## What is expected
Only lines with the word "real" are wanted; copy each of them from the listing below.

## Data for review
-- ==== Sys2Proof/Laws/Search.lean ====
section
/-! SUPPORT. What the two searches and their shared operations can do: one lemma each, which later proofs cite instead of
unfolding them. -/

namespace Sys2Proof.Machine

/-! ### Their inputs depend on few fields -/

theorem corrInput_congr {s t : State} {k : Channel} (hp : t.params = s.params) (hd : (t.chan k).deg = (s.chan k).deg)
    (hm : (t.chan k).mask = (s.chan k).mask) (hn : (t.chan k).nreq = (s.chan k).nreq)
    (hc : (t.chan k).thresh = (s.chan k).thresh) (hl : t.tlen = s.tlen)
    (hb : ∀ a, t.bitAt .tgt a = s.bitAt .tgt a) : t.corrInput k = s.corrInput k := by
  have hr : ∀ len, t.readSeq .tgt len = s.readSeq .tgt len := fun len => List.map_congr_left fun a _ => hb a
  have e : t.CorrLegal k ↔ s.CorrLegal k := by
    simp only [State.CorrLegal, State.DegreeLegal, State.MaskLegal, State.TargetLegal, State.PrefixLegal,
      State.degree, hp, hd, hm, hn, hl]
  by_cases h : s.CorrLegal k
  · rw [State.corrInput, State.corrInput, if_pos h, if_pos (e.mpr h)]
    simp only [State.degree, hd, hm, hn, hc, hr]
  · rw [State.corrInput, State.corrInput, if_neg h, if_neg (mt e.mp h)]

theorem fselInput_congr {s t : State} (hp : t.params = s.params) (hd : (t.chan .c3).deg = (s.chan .c3).deg)
    (hm : (t.chan .c3).mask = (s.chan .c3).mask) (hl : t.tlen = s.tlen)
    (hb : ∀ sp a, sp = .tgt ∨ sp = .seq .c1 ∨ sp = .seq .c2 → t.bitAt sp a = s.bitAt sp a) :
    t.fselInput = s.fselInput := by
  have hr : ∀ sp len, sp = .tgt ∨ sp = .seq .c1 ∨ sp = .seq .c2 → t.readSeq sp len = s.readSeq sp len :=
    fun sp len h => List.map_congr_left fun a _ => hb sp a h
  have e : t.FselLegal ↔ s.FselLegal := by
    simp only [State.FselLegal, State.DegreeLegal, State.MaskLegal, State.TargetLegal, State.degree, hp, hd, hm, hl]
  by_cases h : s.FselLegal
  · rw [State.fselInput, State.fselInput, if_pos h, if_pos (e.mpr h)]
    simp only [State.degree, hd, hm, hl, hr .tgt _ (.inl rfl), hr (.seq .c1) _ (.inr (.inl rfl)),
      hr (.seq .c2) _ (.inr (.inr rfl))]
  · rw [State.fselInput, State.fselInput, if_neg h, if_neg (mt e.mp h)]

/-! ### One sequencer step -/

@[simp] theorem j_advance (u : SearchUnit) (n : Nat) (run : List Bool) :
    (u.advance n run).j = if u.j.toNat + 1 < 2 ^ n then u.j + 1#33 else u.j := rfl
@[simp] theorem cand_advance (u : SearchUnit) (n : Nat) (run : List Bool) :
    (u.advance n run).cand = successor n run u.j.toNat u.cand := rfl
@[simp] theorem bests_advance (u : SearchUnit) (n : Nat) (run : List Bool) : (u.advance n run).bests = u.bests := rfl
@[simp] theorem bestr_advance (u : SearchUnit) (n : Nat) (run : List Bool) : (u.advance n run).bestr = u.bestr := rfl
@[simp] theorem r_advance (u : SearchUnit) (n : Nat) (run : List Bool) : (u.advance n run).r = u.r := rfl

/-- J advances by one, up to the last candidate's index (10_state.md R28). -/
theorem toNat_j_advance (u : SearchUnit) (n : Nat) (run : List Bool) (hn : n ≤ 32) (hj : u.j.toNat < 2 ^ n) :
    (u.advance n run).j.toNat = min (u.j.toNat + 1) (2 ^ n - 1) := by
  have hp : 2 ^ n ≤ 2 ^ 32 := Nat.pow_le_pow_right (by decide) hn
  rw [j_advance]
  split
  · rw [BitVec.toNat_add, Nat.mod_eq_of_lt (by simp; omega)]
    simp; omega
  · omega

@[simp] theorem j_corrStep (x : CorrInput) (u : SearchUnit) : (corrStep x u).j = (u.advance x.n x.run).j := rfl
@[simp] theorem cand_corrStep (x : CorrInput) (u : SearchUnit) : (corrStep x u).cand = (u.advance x.n x.run).cand := rfl

/-! ### The correlation search -/

/-- Until a candidate is accepted there is no best state and no best distance; after, both are real. -/
theorem corrStep_best (x : CorrInput) (u : SearchUnit) (h : u.bests = 0#32 ↔ u.bestr = distNone) :
    (corrStep x u).bests = 0#32 ↔ (corrStep x u).bestr = distNone := by
  simp only [corrStep, bests_advance, bestr_advance]
  split
  · next ha =>
    refine iff_of_false ha.1 fun hr => ?_
    have := ha.2.2
    rw [hr] at this
    exact absurd (BitVec.lt_def.mp this) (by have := u.bestr.isLt; simp [distNone] at this ⊢; omega)
  · exact h

theorem corrScan_best (x : CorrInput) (u : SearchUnit) :
    (corrScan x u.start).bests = 0#32 ↔ (corrScan x u.start).bestr = distNone := by
  have h : ∀ (k : Nat) (v : SearchUnit), (v.bests = 0#32 ↔ v.bestr = distNone) →
      (((corrStep x)^[k] v).bests = 0#32 ↔ ((corrStep x)^[k] v).bestr = distNone) := by
    intro k
    induction k with
    | zero => intro v hv; exact hv
    | succ k ih => intro v hv; exact ih _ (corrStep_best x v hv)
  exact h _ _ (by simp [SearchUnit.start])

/-- Everything a correlation search can do: set its unit, and set its channel's three result registers, either to a
nonzero fill and a real distance with OK, or to 0 and DIST_NONE with an error (42_correlation_search.md R116, R117). -/
theorem corrUnit_cases (s : State) (w : UnitId) (k : Channel) :
    ∃ u f d c, s.corrUnit w k = (s.setUnit w u).setResult k f d c ∧
      ((c = .ok ∧ f ≠ 0#32 ∧ d ≠ distNone ∧ s.CorrLegal k) ∨
        (c = .recoveryFailure ∧ f = 0#32 ∧ d = distNone ∧ s.CorrLegal k) ∨
        (c = .invalidParameter ∧ f = 0#32 ∧ d = distNone ∧ u = s.unit w ∧ ¬ s.CorrLegal k)) := by
  by_cases hl : s.CorrLegal k
  · obtain ⟨x, hx⟩ : ∃ x, s.corrInput k = some x := ⟨_, if_pos hl⟩
    simp only [State.corrUnit, hx, State.corrCommit, corrFinal, State.corrResult]
    split
    · next h =>
      exact ⟨_, _, _, _, rfl, .inl ⟨rfl, fun hb => h ((corrScan_best x _).mp hb), h, hl⟩⟩
    · exact ⟨_, _, _, _, rfl, .inr (.inl ⟨rfl, rfl, rfl, hl⟩)⟩
  · have hx : s.corrInput k = none := if_neg hl
    refine ⟨s.unit w, 0#32, distNone, .invalidParameter, ?_, .inr (.inr ⟨rfl, rfl, rfl, rfl, hl⟩)⟩
    simp only [State.corrUnit, hx, State.corrCommit, State.failSearch]
    cases w <;> rfl

@[simp] theorem params_corrUnit (s : State) (w : UnitId) (k : Channel) : (s.corrUnit w k).params = s.params := by
  obtain ⟨u, f, d, c, h, -⟩ := corrUnit_cases s w k
  simp [h]
@[simp] theorem glen_corrUnit (s : State) (w : UnitId) (k : Channel) : (s.corrUnit w k).glen = s.glen := by
  obtain ⟨u, f, d, c, h, -⟩ := corrUnit_cases s w k
  simp [h]
@[simp] theorem tlen_corrUnit (s : State) (w : UnitId) (k : Channel) : (s.corrUnit w k).tlen = s.tlen := by
  obtain ⟨u, f, d, c, h, -⟩ := corrUnit_cases s w k
  simp [h]
@[simp] theorem cstat_corrUnit (s : State) (w : UnitId) (k : Channel) : (s.corrUnit w k).cstat = s.cstat := by
  obtain ⟨u, f, d, c, h, -⟩ := corrUnit_cases s w k
  simp [h]
@[simp] theorem memEpoch_corrUnit (s : State) (w : UnitId) (k : Channel) : (s.corrUnit w k).memEpoch = s.memEpoch := by
  obtain ⟨u, f, d, c, h, -⟩ := corrUnit_cases s w k
  simp [h]
@[simp] theorem phase_corrUnit (s : State) (w : UnitId) (k : Channel) : (s.corrUnit w k).phase = s.phase := by
  obtain ⟨u, f, d, c, h, -⟩ := corrUnit_cases s w k
  simp [h]
@[simp] theorem pending_corrUnit (s : State) (w : UnitId) (k : Channel) : (s.corrUnit w k).pending = s.pending := by
  obtain ⟨u, f, d, c, h, -⟩ := corrUnit_cases s w k
  simp [h]
@[simp] theorem reply_corrUnit (s : State) (w : UnitId) (k : Channel) : (s.corrUnit w k).reply = s.reply := by
  obtain ⟨u, f, d, c, h, -⟩ := corrUnit_cases s w k
  simp [h]
@[simp] theorem mem_corrUnit (s : State) (w : UnitId) (k : Channel) (sp : Space) :
    (s.corrUnit w k).mem sp = s.mem sp := by
  obtain ⟨u, f, d, c, h, -⟩ := corrUnit_cases s w k
  simp [h]
@[simp] theorem chan_corrUnit_ne (s : State) (w : UnitId) (k j : Channel) (h : j ≠ k) :
    (s.corrUnit w k).chan j = s.chan j := by
  obtain ⟨u, f, d, c, e, -⟩ := corrUnit_cases s w k
  simp [e, h]

/-- A correlation search writes no register of its channel but the three result registers. -/
theorem chan_corrUnit_same (s : State) (w : UnitId) (k : Channel) :
    (s.corrUnit w k).chan k =
      { s.chan k with
        rfill := ((s.corrUnit w k).chan k).rfill
        rdist := ((s.corrUnit w k).chan k).rdist
        rstat := ((s.corrUnit w k).chan k).rstat } := by
  obtain ⟨u, f, d, c, e, -⟩ := corrUnit_cases s w k
  simp [e]

@[simp] theorem bitAt_corrUnit (s : State) (w : UnitId) (k : Channel) (sp : Space) (a : Nat) :
    (s.corrUnit w k).bitAt sp a = s.bitAt sp a := bitAt_congr (by simp) (by simp) a

/-! ### The consistency search -/

/-- A scan that found a match stands at a nonzero candidate. -/
theorem fselScan_found (x : FselInput) : ∀ (left : Nat) (u : SearchUnit), (fselScan x left u).2 = true →
    (fselScan x left u).1.cand ≠ 0#32
  | 0, _, h => by simp [fselScan] at h
  | left + 1, u, h => by
    by_cases hm : u.cand ≠ 0#32 ∧ fselMatch x u.j.toNat = true
    · rw [fselScan, if_pos hm]; exact hm.1
    · rw [fselScan, if_neg hm] at h ⊢
      exact fselScan_found x left _ h

/-- Everything the consistency search can do: set unit A, and set channel 3's result registers, either to a nonzero fill
and distance 0 with OK, or to 0 and DIST_NONE with an error (43_consistency_search.md R145). -/
theorem fselUnit_cases (s : State) :
    ∃ u f d c, s.fselUnit = (s.setUnit .a u).setResult .c3 f d c ∧
      ((c = .ok ∧ f ≠ 0#32 ∧ d = 0#32 ∧ s.FselLegal) ∨
        (c = .recoveryFailure ∧ f = 0#32 ∧ d = distNone ∧ s.FselLegal) ∨
        (c = .invalidParameter ∧ f = 0#32 ∧ d = distNone ∧ u = s.unitA ∧ ¬ s.FselLegal)) := by
  by_cases hl : s.FselLegal
  · obtain ⟨x, hx⟩ : ∃ x, s.fselInput = some x := ⟨_, if_pos hl⟩
    simp only [State.fselUnit, hx]
    split
    · next h => exact ⟨_, _, _, _, rfl, .inl ⟨rfl, fselScan_found x _ _ h, rfl, hl⟩⟩
    · exact ⟨_, _, _, _, rfl, .inr (.inl ⟨rfl, rfl, rfl, hl⟩)⟩
  · have hx : s.fselInput = none := if_neg hl
    refine ⟨s.unitA, 0#32, distNone, .invalidParameter, ?_, .inr (.inr ⟨rfl, rfl, rfl, rfl, hl⟩)⟩
    simp only [State.fselUnit, hx, State.failSearch]
    rfl

@[simp] theorem params_fselUnit (s : State) : s.fselUnit.params = s.params := by
  obtain ⟨u, f, d, c, h, -⟩ := fselUnit_cases s
  simp [h]
@[simp] theorem glen_fselUnit (s : State) : s.fselUnit.glen = s.glen := by
  obtain ⟨u, f, d, c, h, -⟩ := fselUnit_cases s
  simp [h]
@[simp] theorem tlen_fselUnit (s : State) : s.fselUnit.tlen = s.tlen := by
  obtain ⟨u, f, d, c, h, -⟩ := fselUnit_cases s
  simp [h]
@[simp] theorem cstat_fselUnit (s : State) : s.fselUnit.cstat = s.cstat := by
  obtain ⟨u, f, d, c, h, -⟩ := fselUnit_cases s
  simp [h]
@[simp] theorem memEpoch_fselUnit (s : State) : s.fselUnit.memEpoch = s.memEpoch := by
  obtain ⟨u, f, d, c, h, -⟩ := fselUnit_cases s
  simp [h]
@[simp] theorem phase_fselUnit (s : State) : s.fselUnit.phase = s.phase := by
  obtain ⟨u, f, d, c, h, -⟩ := fselUnit_cases s
  simp [h]
@[simp] theorem pending_fselUnit (s : State) : s.fselUnit.pending = s.pending := by
  obtain ⟨u, f, d, c, h, -⟩ := fselUnit_cases s
  simp [h]
@[simp] theorem reply_fselUnit (s : State) : s.fselUnit.reply = s.reply := by
  obtain ⟨u, f, d, c, h, -⟩ := fselUnit_cases s
  simp [h]
@[simp] theorem mem_fselUnit (s : State) (sp : Space) : s.fselUnit.mem sp = s.mem sp := by
  obtain ⟨u, f, d, c, h, -⟩ := fselUnit_cases s
  simp [h]
@[simp] theorem chan_fselUnit_ne (s : State) (j : Channel) (h : j ≠ .c3) : s.fselUnit.chan j = s.chan j := by
  obtain ⟨u, f, d, c, e, -⟩ := fselUnit_cases s
  simp [e, h]

/-- The consistency search writes no register of channel 3 but the three result registers. -/
theorem chan_fselUnit_same (s : State) :
    s.fselUnit.chan .c3 =
      { s.chan .c3 with
        rfill := (s.fselUnit.chan .c3).rfill
        rdist := (s.fselUnit.chan .c3).rdist
        rstat := (s.fselUnit.chan .c3).rstat } := by
  obtain ⟨u, f, d, c, e, -⟩ := fselUnit_cases s
  simp [e]

@[simp] theorem bitAt_fselUnit (s : State) (sp : Space) (a : Nat) : s.fselUnit.bitAt sp a = s.bitAt sp a :=
  bitAt_congr (by simp) (by simp) a

/-! ### The end of a searching command -/

/-- Everything the end of a searching command can do: write CSTAT with the first failure's code and channel, or OK, and
go back to IDLE (60_exceptions.md R185). -/
theorem concludeSearch_cases (s : State) (ks : List Channel) :
    (∃ k ∈ ks, s.searchOk k = false ∧ s.concludeSearch ks = s.conclude (codeField (s.chan k).rstat) k.field) ∨
    ((∀ k ∈ ks, s.searchOk k = true) ∧ s.concludeSearch ks = s.concludeOk) := by
  unfold State.concludeSearch State.firstFailure
  split
  · next k h =>
    have h1 := List.find?_some h
    exact .inl ⟨k, List.mem_of_find?_eq_some h, by simpa using h1, rfl⟩
  · next h => exact .inr ⟨fun k hk => by simpa using List.find?_eq_none.mp h k hk, rfl⟩

end Sys2Proof.Machine
end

## Result below
/-- Until a candidate is accepted there is no best state and no best distance; after, both are real. -/
nonzero fill and a real distance with OK, or to 0 and DIST_NONE with an error (42_correlation_search.md R116, R117). -/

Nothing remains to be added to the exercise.